**Task goal:**
Return the data below exactly, but only from the line containing "(s.team w.team) with" through the line containing "ready (R150). -/", with both of those lines included.

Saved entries
□ □ □ □ □

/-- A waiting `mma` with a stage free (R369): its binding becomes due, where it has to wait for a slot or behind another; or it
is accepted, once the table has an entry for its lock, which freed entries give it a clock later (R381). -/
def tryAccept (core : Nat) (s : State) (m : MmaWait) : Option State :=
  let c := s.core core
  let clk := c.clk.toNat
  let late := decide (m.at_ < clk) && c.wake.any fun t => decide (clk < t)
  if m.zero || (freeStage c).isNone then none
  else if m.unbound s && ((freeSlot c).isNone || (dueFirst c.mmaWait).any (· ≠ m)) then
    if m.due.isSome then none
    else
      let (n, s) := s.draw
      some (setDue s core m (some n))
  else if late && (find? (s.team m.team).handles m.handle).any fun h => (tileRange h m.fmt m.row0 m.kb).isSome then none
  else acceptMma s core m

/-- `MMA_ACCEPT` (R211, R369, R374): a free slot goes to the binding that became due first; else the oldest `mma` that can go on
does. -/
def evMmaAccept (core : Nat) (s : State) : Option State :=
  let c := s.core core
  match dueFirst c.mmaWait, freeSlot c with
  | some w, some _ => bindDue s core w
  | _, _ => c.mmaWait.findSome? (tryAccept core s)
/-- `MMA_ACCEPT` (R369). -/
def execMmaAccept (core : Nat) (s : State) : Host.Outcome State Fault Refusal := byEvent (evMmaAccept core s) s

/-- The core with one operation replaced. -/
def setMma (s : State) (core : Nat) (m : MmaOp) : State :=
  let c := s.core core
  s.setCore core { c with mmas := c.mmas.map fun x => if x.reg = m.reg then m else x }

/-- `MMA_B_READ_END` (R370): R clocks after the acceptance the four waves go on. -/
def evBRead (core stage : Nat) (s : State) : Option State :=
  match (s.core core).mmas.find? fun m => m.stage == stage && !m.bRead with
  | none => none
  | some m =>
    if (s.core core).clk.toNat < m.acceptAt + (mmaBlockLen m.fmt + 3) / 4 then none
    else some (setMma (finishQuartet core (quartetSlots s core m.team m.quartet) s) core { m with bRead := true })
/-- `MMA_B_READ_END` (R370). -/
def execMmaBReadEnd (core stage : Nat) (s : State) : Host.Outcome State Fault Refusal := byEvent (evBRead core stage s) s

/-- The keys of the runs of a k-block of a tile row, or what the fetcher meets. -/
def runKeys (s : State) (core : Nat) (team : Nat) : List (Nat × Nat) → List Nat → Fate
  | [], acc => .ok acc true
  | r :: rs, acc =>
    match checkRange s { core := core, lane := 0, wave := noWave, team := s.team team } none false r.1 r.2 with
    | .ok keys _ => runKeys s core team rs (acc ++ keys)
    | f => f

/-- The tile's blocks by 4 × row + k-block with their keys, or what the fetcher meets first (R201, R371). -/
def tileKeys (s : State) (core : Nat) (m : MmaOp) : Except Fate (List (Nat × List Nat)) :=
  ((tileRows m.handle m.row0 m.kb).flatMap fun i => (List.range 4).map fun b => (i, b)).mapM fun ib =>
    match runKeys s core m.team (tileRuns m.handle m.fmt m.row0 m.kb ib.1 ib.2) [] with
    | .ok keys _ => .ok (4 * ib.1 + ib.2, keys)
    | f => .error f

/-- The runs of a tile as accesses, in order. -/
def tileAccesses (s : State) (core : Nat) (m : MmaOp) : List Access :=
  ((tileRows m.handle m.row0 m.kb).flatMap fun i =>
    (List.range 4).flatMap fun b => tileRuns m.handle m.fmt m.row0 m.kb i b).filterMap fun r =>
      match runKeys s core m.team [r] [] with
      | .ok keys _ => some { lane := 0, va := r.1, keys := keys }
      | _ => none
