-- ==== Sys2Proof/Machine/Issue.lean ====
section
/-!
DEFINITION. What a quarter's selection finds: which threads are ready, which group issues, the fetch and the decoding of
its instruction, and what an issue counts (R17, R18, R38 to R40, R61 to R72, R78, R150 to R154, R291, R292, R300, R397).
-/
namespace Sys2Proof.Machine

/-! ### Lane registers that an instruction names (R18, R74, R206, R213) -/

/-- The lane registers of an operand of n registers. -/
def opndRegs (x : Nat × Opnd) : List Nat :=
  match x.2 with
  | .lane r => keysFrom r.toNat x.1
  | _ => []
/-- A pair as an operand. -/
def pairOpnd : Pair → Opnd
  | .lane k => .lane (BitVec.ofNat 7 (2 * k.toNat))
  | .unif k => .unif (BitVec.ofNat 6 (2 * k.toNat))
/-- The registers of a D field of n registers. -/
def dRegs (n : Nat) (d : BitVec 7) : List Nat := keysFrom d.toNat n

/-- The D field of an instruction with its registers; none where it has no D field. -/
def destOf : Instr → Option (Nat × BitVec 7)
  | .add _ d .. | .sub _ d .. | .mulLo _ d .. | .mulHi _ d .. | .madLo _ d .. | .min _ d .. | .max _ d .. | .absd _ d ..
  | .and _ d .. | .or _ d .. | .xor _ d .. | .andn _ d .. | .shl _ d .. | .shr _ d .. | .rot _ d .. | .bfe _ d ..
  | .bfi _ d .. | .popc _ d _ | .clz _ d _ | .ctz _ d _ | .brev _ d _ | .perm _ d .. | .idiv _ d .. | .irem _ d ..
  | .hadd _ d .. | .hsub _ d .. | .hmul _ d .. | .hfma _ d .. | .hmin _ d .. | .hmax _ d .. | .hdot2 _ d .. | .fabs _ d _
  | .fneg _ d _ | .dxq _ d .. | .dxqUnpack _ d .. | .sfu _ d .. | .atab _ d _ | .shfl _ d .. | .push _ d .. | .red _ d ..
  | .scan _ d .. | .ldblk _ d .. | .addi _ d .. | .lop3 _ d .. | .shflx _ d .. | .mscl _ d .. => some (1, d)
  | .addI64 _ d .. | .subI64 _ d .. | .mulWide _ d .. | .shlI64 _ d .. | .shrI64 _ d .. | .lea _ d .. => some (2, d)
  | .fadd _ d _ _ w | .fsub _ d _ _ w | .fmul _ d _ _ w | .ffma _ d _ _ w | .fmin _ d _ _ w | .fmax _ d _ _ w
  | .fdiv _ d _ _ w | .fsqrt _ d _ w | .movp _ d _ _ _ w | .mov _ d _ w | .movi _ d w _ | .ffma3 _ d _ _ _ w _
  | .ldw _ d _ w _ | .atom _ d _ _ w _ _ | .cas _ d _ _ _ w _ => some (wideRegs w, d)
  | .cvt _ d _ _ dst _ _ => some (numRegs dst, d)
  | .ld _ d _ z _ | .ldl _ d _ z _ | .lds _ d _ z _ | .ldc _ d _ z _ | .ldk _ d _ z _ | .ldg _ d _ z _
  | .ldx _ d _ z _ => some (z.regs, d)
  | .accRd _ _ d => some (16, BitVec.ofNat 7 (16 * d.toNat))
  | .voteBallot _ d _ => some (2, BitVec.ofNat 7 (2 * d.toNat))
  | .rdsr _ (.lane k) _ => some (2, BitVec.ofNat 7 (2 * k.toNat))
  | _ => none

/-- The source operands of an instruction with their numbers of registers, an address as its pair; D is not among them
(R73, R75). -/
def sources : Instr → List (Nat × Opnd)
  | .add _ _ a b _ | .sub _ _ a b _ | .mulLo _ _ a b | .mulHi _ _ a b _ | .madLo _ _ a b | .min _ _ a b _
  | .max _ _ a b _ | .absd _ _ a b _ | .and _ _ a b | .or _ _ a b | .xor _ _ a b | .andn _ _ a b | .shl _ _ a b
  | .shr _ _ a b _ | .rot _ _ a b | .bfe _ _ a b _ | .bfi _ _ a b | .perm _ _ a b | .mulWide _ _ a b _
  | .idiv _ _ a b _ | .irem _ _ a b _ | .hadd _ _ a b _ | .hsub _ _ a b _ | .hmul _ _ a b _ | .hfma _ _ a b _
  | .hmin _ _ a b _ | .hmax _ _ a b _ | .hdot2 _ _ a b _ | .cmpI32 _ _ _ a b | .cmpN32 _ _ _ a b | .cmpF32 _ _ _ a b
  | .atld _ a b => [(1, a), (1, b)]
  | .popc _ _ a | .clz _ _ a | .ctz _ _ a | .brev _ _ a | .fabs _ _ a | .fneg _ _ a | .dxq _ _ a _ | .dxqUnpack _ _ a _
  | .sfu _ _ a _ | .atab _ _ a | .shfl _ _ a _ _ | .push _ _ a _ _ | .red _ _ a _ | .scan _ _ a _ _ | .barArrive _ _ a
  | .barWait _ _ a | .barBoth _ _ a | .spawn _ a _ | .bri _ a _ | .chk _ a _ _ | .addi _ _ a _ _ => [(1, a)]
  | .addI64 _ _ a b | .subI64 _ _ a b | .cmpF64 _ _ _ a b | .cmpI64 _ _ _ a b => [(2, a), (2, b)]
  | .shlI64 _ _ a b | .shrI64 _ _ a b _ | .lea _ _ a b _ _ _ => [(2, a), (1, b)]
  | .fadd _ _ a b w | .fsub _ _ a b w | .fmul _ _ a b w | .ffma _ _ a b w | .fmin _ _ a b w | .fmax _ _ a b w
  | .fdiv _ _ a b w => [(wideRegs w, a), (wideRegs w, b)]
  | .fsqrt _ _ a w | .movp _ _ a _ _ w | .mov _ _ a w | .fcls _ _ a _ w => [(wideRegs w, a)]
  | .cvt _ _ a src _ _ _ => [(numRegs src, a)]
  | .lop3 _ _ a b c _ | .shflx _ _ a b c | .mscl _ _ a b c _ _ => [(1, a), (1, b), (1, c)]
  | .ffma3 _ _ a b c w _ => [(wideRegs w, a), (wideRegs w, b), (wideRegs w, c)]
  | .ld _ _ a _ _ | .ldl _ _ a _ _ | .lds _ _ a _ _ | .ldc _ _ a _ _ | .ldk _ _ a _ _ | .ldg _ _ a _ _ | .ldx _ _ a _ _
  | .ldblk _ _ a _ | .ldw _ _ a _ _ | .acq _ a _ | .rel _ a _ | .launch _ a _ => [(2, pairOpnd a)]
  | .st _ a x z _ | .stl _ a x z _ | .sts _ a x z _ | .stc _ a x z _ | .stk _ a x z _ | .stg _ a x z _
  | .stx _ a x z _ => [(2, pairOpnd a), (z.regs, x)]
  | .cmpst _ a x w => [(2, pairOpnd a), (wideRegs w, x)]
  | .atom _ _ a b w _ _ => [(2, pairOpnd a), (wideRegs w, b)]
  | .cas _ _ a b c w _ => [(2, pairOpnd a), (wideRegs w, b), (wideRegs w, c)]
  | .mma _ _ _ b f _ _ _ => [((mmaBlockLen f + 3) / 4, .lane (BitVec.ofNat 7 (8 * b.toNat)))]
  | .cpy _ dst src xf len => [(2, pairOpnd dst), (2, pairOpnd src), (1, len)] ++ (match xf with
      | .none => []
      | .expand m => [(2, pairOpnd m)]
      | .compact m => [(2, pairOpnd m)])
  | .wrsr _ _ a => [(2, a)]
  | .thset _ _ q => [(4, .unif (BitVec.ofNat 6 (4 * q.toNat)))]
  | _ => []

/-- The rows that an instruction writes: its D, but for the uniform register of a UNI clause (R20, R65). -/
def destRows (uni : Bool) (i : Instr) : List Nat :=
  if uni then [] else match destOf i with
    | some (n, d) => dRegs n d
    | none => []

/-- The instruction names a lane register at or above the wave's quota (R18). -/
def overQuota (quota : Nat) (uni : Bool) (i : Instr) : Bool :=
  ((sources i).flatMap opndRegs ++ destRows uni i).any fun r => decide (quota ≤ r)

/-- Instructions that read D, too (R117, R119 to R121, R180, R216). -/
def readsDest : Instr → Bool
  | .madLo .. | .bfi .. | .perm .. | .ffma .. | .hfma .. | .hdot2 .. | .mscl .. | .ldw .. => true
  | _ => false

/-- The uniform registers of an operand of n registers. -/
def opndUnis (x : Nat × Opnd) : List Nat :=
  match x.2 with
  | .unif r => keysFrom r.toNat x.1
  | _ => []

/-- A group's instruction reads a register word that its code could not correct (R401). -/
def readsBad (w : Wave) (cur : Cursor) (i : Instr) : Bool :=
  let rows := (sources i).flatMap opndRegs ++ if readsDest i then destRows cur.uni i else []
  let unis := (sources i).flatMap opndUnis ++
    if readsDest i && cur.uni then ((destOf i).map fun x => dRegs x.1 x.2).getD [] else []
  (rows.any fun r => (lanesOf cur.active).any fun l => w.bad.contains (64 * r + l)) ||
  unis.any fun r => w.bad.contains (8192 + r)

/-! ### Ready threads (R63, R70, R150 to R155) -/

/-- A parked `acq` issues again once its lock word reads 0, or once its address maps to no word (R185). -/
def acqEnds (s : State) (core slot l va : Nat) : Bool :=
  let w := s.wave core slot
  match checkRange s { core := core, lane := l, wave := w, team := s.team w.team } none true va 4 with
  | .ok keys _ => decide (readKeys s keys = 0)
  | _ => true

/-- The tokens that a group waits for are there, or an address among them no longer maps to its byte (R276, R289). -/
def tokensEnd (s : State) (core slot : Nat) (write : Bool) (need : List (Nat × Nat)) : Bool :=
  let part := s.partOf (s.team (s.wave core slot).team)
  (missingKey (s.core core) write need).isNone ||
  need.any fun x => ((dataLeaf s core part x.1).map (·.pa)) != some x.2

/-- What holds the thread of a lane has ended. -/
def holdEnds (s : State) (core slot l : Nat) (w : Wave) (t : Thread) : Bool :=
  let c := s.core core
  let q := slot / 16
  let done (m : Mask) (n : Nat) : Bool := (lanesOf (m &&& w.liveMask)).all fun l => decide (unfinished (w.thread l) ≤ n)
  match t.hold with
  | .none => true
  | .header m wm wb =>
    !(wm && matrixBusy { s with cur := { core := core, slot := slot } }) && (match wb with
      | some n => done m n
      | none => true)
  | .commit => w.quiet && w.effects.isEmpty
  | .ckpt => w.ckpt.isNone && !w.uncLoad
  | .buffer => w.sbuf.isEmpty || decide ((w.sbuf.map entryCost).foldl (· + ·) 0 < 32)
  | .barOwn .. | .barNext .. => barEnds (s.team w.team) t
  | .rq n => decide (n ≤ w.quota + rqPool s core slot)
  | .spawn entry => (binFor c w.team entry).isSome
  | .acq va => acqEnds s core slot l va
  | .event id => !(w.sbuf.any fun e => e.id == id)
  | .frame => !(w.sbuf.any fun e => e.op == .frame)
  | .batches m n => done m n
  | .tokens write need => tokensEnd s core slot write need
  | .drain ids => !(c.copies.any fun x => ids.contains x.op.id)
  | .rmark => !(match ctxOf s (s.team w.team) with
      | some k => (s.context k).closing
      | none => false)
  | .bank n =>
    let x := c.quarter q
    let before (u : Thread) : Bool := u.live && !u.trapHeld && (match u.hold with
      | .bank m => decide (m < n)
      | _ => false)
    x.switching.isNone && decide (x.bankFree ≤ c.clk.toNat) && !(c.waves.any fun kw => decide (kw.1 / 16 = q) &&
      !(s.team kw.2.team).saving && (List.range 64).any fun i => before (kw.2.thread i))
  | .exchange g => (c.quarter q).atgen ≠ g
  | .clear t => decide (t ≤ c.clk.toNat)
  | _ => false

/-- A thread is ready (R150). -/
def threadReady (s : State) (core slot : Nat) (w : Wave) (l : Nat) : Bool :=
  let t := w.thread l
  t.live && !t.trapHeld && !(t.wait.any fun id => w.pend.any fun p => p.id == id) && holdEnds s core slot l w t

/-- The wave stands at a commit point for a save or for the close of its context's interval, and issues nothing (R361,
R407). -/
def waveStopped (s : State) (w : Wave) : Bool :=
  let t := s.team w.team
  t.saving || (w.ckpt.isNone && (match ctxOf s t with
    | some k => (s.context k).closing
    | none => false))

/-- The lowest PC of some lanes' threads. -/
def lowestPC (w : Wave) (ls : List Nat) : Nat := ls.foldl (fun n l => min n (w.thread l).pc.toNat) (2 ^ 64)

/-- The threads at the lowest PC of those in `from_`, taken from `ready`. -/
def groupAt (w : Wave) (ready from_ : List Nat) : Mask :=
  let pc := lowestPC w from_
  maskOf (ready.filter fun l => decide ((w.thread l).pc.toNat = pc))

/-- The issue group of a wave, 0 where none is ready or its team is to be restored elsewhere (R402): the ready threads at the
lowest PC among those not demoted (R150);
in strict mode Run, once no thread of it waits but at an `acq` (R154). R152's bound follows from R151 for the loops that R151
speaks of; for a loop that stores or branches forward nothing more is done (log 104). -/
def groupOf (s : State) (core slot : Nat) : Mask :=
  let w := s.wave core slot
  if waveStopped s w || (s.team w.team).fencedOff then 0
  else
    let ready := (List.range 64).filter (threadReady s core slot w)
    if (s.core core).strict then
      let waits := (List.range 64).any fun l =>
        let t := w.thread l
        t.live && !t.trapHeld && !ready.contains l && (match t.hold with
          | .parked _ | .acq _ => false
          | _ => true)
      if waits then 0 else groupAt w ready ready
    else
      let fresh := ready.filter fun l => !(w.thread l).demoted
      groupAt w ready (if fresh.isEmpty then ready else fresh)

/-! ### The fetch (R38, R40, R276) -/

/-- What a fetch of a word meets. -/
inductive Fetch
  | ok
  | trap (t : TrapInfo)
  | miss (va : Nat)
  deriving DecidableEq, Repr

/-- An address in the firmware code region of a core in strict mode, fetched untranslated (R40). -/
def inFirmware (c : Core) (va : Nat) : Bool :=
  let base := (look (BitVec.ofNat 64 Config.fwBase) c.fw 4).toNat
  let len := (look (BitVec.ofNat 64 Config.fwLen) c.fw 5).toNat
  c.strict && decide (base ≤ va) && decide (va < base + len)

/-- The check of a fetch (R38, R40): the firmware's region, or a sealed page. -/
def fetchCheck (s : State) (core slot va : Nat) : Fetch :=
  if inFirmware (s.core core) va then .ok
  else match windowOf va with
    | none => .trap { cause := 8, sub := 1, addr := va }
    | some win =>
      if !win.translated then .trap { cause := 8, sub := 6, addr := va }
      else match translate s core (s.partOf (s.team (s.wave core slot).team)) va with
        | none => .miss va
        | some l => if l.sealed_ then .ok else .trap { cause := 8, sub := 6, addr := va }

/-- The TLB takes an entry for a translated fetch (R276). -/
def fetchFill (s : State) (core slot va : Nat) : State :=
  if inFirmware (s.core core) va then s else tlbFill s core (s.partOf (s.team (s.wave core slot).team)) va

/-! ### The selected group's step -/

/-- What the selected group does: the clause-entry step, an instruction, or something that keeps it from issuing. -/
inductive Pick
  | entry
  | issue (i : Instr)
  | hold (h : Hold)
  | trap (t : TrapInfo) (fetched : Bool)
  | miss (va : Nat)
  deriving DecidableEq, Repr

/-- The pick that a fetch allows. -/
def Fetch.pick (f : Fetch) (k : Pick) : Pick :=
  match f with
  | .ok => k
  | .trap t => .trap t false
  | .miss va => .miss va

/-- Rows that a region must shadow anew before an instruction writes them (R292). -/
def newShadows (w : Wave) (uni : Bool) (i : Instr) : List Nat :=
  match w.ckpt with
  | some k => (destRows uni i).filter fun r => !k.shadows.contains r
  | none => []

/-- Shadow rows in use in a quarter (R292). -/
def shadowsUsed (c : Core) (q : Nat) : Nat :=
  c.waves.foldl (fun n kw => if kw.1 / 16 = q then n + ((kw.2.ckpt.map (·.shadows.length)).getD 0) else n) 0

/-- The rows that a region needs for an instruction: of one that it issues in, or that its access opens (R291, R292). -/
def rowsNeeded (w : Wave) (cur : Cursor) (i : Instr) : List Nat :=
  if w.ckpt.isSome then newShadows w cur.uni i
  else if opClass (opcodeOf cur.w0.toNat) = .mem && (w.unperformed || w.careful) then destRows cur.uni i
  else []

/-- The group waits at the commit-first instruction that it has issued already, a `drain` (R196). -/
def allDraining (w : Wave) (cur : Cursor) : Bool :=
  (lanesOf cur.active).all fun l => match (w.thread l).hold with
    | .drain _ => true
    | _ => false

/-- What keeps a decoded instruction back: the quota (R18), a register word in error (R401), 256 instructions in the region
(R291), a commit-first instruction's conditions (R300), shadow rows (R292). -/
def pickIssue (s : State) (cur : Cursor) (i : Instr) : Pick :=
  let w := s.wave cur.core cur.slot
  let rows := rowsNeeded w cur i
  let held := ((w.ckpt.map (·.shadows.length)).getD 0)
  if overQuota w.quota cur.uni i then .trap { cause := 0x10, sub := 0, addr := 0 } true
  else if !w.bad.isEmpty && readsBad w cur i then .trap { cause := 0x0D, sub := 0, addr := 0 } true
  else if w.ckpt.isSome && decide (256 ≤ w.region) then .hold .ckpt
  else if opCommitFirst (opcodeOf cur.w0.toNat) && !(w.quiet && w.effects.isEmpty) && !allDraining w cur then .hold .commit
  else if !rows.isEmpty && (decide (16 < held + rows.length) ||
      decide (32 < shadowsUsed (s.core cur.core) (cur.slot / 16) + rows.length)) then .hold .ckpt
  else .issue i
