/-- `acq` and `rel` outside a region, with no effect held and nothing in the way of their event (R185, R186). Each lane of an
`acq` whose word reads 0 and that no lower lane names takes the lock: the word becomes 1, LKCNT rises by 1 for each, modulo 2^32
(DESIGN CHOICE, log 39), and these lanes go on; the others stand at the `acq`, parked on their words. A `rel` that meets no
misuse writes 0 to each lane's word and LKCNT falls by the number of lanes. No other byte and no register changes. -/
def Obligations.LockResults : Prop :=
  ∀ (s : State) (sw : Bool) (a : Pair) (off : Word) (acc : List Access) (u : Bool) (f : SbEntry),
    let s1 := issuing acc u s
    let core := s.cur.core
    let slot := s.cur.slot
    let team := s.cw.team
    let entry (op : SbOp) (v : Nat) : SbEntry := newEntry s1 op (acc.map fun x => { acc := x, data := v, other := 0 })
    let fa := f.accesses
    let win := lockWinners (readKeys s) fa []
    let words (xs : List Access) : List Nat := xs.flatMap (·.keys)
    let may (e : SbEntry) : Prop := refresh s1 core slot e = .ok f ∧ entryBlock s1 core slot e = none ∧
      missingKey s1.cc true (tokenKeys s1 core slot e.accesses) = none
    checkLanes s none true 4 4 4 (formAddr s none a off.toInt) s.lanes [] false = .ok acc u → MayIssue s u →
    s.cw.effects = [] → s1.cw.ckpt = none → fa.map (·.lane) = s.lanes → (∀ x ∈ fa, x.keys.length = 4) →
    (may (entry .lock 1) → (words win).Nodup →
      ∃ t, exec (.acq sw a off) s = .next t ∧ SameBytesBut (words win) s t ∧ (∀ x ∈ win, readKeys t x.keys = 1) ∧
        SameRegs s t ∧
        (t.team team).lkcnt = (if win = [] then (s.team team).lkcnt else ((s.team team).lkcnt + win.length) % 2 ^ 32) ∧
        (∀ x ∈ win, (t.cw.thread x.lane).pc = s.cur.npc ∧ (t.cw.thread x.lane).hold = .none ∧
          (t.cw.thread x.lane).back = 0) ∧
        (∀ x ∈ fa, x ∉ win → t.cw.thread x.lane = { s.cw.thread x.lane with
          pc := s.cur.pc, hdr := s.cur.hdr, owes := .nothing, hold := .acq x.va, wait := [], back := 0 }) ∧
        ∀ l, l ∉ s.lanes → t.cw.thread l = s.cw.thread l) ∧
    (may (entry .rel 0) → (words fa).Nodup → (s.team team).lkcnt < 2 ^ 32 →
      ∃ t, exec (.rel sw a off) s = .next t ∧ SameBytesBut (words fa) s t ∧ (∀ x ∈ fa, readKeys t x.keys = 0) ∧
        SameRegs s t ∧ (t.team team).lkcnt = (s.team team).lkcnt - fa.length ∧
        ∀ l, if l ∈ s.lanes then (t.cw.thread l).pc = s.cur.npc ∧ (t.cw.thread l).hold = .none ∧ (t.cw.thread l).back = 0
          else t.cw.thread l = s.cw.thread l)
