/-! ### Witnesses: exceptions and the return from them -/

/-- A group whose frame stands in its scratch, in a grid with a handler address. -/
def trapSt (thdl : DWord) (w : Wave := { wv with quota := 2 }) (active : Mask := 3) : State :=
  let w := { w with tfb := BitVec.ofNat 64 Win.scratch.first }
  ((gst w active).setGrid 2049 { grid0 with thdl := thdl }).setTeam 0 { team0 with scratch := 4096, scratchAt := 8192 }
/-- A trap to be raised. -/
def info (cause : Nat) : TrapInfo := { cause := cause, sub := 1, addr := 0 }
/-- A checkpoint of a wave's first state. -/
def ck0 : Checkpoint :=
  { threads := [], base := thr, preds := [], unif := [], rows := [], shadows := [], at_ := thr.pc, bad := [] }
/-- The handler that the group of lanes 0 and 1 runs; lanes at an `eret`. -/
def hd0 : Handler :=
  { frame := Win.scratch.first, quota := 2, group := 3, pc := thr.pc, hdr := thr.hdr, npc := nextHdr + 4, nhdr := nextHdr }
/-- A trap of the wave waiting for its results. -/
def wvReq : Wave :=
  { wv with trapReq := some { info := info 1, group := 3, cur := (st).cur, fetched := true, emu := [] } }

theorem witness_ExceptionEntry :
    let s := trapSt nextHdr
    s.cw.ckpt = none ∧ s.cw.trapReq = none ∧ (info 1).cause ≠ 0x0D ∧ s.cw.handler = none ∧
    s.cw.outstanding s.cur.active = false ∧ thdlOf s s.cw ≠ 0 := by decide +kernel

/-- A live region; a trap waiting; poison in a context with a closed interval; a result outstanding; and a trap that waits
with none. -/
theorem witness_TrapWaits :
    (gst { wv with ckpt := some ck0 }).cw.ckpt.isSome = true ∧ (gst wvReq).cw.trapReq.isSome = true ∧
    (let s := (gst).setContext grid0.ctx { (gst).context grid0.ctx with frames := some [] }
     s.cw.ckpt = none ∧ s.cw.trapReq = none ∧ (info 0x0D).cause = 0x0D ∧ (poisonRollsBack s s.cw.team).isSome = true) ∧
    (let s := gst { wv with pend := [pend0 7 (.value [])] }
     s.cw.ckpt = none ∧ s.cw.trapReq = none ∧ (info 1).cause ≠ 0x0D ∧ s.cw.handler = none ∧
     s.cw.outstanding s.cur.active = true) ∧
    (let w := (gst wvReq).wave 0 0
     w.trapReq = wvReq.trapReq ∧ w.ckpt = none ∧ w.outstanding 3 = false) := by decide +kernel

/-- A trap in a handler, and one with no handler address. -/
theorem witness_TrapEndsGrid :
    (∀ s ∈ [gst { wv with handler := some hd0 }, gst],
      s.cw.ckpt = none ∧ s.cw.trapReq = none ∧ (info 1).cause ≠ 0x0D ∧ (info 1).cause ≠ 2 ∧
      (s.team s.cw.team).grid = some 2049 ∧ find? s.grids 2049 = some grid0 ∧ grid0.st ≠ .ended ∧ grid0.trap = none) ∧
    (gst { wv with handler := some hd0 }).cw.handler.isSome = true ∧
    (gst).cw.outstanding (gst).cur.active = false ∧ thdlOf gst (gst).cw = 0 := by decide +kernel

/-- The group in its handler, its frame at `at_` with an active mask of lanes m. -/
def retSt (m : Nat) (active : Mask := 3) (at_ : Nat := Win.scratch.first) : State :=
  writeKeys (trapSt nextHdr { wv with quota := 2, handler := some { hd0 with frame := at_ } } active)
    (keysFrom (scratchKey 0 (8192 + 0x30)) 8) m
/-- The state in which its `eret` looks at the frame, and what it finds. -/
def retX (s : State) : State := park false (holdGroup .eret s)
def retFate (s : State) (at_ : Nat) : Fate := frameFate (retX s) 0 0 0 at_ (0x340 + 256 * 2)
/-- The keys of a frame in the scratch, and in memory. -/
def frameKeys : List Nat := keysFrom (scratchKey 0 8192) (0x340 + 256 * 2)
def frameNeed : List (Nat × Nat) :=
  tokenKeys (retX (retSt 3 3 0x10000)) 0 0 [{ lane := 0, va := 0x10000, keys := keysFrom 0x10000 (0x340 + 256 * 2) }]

□ □ □ □ □

**Output:**
  | .rmark => !(match ctxOf s (s.team w.team) with
      | some k => (s.context k).closing
      | none => false)
  | .bank n =>
    let x := c.quarter q
    let before (u : Thread) : Bool := u.live && !u.trapHeld && (match u.hold with
      | .bank m => decide (m < n)
      | _ => false)
    x.switching.isNone && decide (x.bankFree ≤ c.clk.toNat) && !(c.waves.any fun kw => decide (kw.1 / 16 = q) &&
      !(s.team kw.2.team).saving && (List.range 64).any fun i => before (kw.2.thread i))
  | .exchange g => (c.quarter q).atgen ≠ g
  | .clear t => decide (t ≤ c.clk.toNat)
  | _ => false

/-- A thread is ready (R150). -/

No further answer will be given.